5.5. Diagnostic PCRs and Amplicon Sequencing

All primers are listed in Table S2. Mating type was determined as described by Kerenyi et al. (2004). For the two insertions of supernumerary sequence into the core chromosomes (INS1 and INS2), primers were used as described in Vanheule et al. (2016). A 1100 bp fragment of the Tri1 gene was amplified as described in Proctor et al. (2009) for a set of 34 F. poae isolates selected from different backgrounds and chemotypes. The presence of a pogo TE in the Tri cluster was investigated with three primers as detailed in Table S2. PCR reactions were done with Promega GoTaq G2 Polymerase according to the manufacturer’s instructions (Promega, Leiden, The Netherlands). Annealing temperatures were chosen, based on Promega’s Biomath Calculator. PCRs were performed in an Applied Biosystems GeneAmp PCR System 9700, amplicons were separated on 1.5% (w/v) agarose gels stained with 0.1 μg/mL ethidium bromide, and visualized with a Biorad Gel Doc XR+.

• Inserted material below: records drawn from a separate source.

-- ==== Sys2Proof/Machine/Sequencer.lean ====
section
/-! DEFINITION. Whose turn it is, and the completion step of the command in flight (rules R230, R940). -/

namespace Sys2Proof.Machine

/-- The completion step of a command word: the command it decodes to, or IllegalCommand (rules R301, R740). -/
def completeWord (w : Word) (s : State) : Host.Outcome State Fault Refusal :=
  match decode w with
  | .ok i => exec i s
  | .error _ => .next (illegalWord w s).complete

/-- One step: with no command in flight, or with some of its latency still to come, it is the host's turn; else the command in
flight completes (rule R940). -/
def advance (s : State) : Host.Outcome State Fault Refusal :=
  match s.inflight with
  | none => hostTurn s
  | some c =>
    match c.latency with
    | 0 => completeWord c.word s
    | n + 1 => hostTurn { s with inflight := some { word := c.word, latency := n } }

end Sys2Proof.Machine
end

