-- ==== Sys2Proof/Laws/Bits.lean ====
section
/-! SUPPORT. Bit strings and their packing into bytes (rules R31, R211, R553). -/

namespace Sys2Proof.Machine

/-- Bit 7 − k of a byte of eight bits is the k-th of them. -/
theorem byteOfBits_getLsbD (p : Bits) (hp : p.length = 8) (k : Nat) (hk : k < 8) :
    (byteOfBits p).getLsbD (7 - k) = p.getD k false := by
  match p, hp with
  | [a, b, c, d, e, f, g, h], _ =>
    have : ∀ a b c d e f g h : Bool, ∀ k < 8,
        (byteOfBits [a, b, c, d, e, f, g, h]).getLsbD (7 - k) = [a, b, c, d, e, f, g, h].getD k false := by decide +kernel
    exact this a b c d e f g h k hk

@[simp] theorem takeBytes_length (n : Nat) (p : Bits) : (takeBytes n p).length = n := by
  induction n generalizing p with
  | zero => rfl
  | succ n ih => simp [takeBytes, ih]

/-- Bit k of a packed bit string is bit 7 − (k mod 8) of byte ⌊k/8⌋ (rules R31, R211). -/
theorem takeBytes_getLsbD (n : Nat) (p : Bits) (hp : 8 * n ≤ p.length) (k : Nat) (hk : k < 8 * n) :
    ((takeBytes n p)[k / 8]'(by simp; omega)).getLsbD (7 - k % 8) = p.getD k false := by
  induction n generalizing p k with
  | zero => omega
  | succ n ih =>
    by_cases h8 : k < 8
    · have h0 : k / 8 = 0 := by omega
      have hm : k % 8 = k := by omega
      have hl : (p.take 8).length = 8 := by simp; omega
      simp only [takeBytes, h0, hm, List.getElem_cons_zero]
      rw [byteOfBits_getLsbD _ hl k h8]
      simp [List.getD_eq_getElem?_getD, h8]
    · have h0 : k / 8 = (k - 8) / 8 + 1 := by omega
      have hm : k % 8 = (k - 8) % 8 := by omega
      have := ih (p.drop 8) (by simp; omega) (k - 8) (by omega)
      simp only [takeBytes, h0, hm, List.getElem_cons_succ]
      rw [this]
      simp only [List.getD_eq_getElem?_getD, List.getElem?_drop]
      congr 2
      omega

theorem padded_length (p : Bits) : (padded p).length = 8 * ceilDiv8 p.length := by
  simp [padded, padCount, ceilDiv8]
  omega

theorem padCount_eq (n : Nat) : padCount n = 8 * ceilDiv8 n - n := by
  simp [padCount, ceilDiv8]
  omega

theorem packBits_length (p : Bits) : (packBits p).length = ceilDiv8 p.length := by
  simp [packBits, bitsToBytes, padded_length]

/-- The packed payload holds the stream and then zeros (rules R552, R553). -/
theorem packBits_getLsbD (p : Bits) (k : Nat) (hk : k < 8 * ceilDiv8 p.length) :
    ((packBits p)[k / 8]'(by rw [packBits_length]; omega)).getLsbD (7 - k % 8) = p.getD k false := by
  have h8 : (padded p).length / 8 = ceilDiv8 p.length := by rw [padded_length]; omega
  refine (takeBytes_getLsbD ((padded p).length / 8) (padded p) (by omega) k (by rw [h8]; exact hk)).trans ?_
  by_cases hl : k < p.length
  · simp [padded, List.getD_eq_getElem?_getD, List.getElem?_append_left hl]
  · rw [padded, List.getD_eq_getElem?_getD, List.getElem?_append_right (by omega), List.getD_eq_getElem?_getD,
      List.getElem?_eq_none (by omega : p.length ≤ k)]
    simp [List.getElem?_replicate]
    split <;> rfl

end Sys2Proof.Machine
end

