/-- The loop on bits that begin with no path of the tree at the cursor: it emits nothing and consumes them all (rule R606). -/
theorem decodeLoop_short {node : Vector Node 511} {root i : BitVec 9} {tree : CodeTree}
    (h : Grows (fun j => node[j]?) i.toNat tree) (rest : Bits) (hno : ∀ c ∈ tree.paths, ¬ c.2 <+: rest) (n : Nat) :
    decodeLoop node root rest i (n + 1) = ([], rest.length) := by
  generalize hi : i.toNat = k at h
  induction h generalizing i rest with
  | leaf h1 h2 => exact absurd List.nil_prefix (hno _ List.mem_cons_self)
  | node h1 h2 hg1 hg2 ih1 ih2 =>
    rename_i k nd l r
    rw [← hi] at h1
    cases rest with
    | nil => simp [decodeLoop]
    | cons bit rest =>
      have key : ∀ (next : BitVec 9) (sub : CodeTree), Grows (fun j => node[j]?) next.toNat sub →
          (∀ c ∈ sub.paths, ¬ c.2 <+: rest) → (if bit then nd.right else nd.left) = next →
          decodeLoop node root rest next (n + 1) = ([], rest.length) →
          decodeLoop node root (bit :: rest) i (n + 1) = ([], (bit :: rest).length) := by
        intro next sub hg hno' hbit ih
        simp only [decodeLoop, h1, hbit]
        cases hg with
        | leaf h3 h4 => exact absurd List.nil_prefix (hno' _ List.mem_cons_self)
        | node h3 h4 _ _ => simp [h3, h4, ih]
      cases bit with
      | false =>
        have hno' : ∀ c ∈ l.paths, ¬ c.2 <+: rest := fun c hc hp =>
          hno (c.1, false :: c.2) (by simp [CodeTree.paths, hc]) (by simpa [List.cons_prefix_cons] using hp)
        exact key _ _ hg1 hno' rfl (ih1 rest hno' rfl)
      | true =>
        have hno' : ∀ c ∈ r.paths, ¬ c.2 <+: rest := fun c hc hp =>
          hno (c.1, true :: c.2) (by simp [CodeTree.paths, hc]) (by simpa [List.cons_prefix_cons] using hp)
        exact key _ _ hg2 hno' rfl (ih2 rest hno' rfl)

end Sys2Proof.Machine
end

PCR products were purified with the EZNA Cycle-Pure kit (VWR Chemicals, Haasrode, Belgium) and sequenced in both directions by Macrogen Inc. (Amsterdam, The Netherlands). Forward and reverse sequences were curated with CLC Main Workbench 7. Maximum parsimony analysis was performed with PAUP version 4.0b10 [56]. The Tri1 fragment from Fusarium sp. NRRL 36351 (NCBI accession GQ915523.1) was used as the outgroup, however for construction of the phylogenetic tree mid-point rooting was used. Bootstrapping was performed with PHYLIP based on 1000 replicates [57].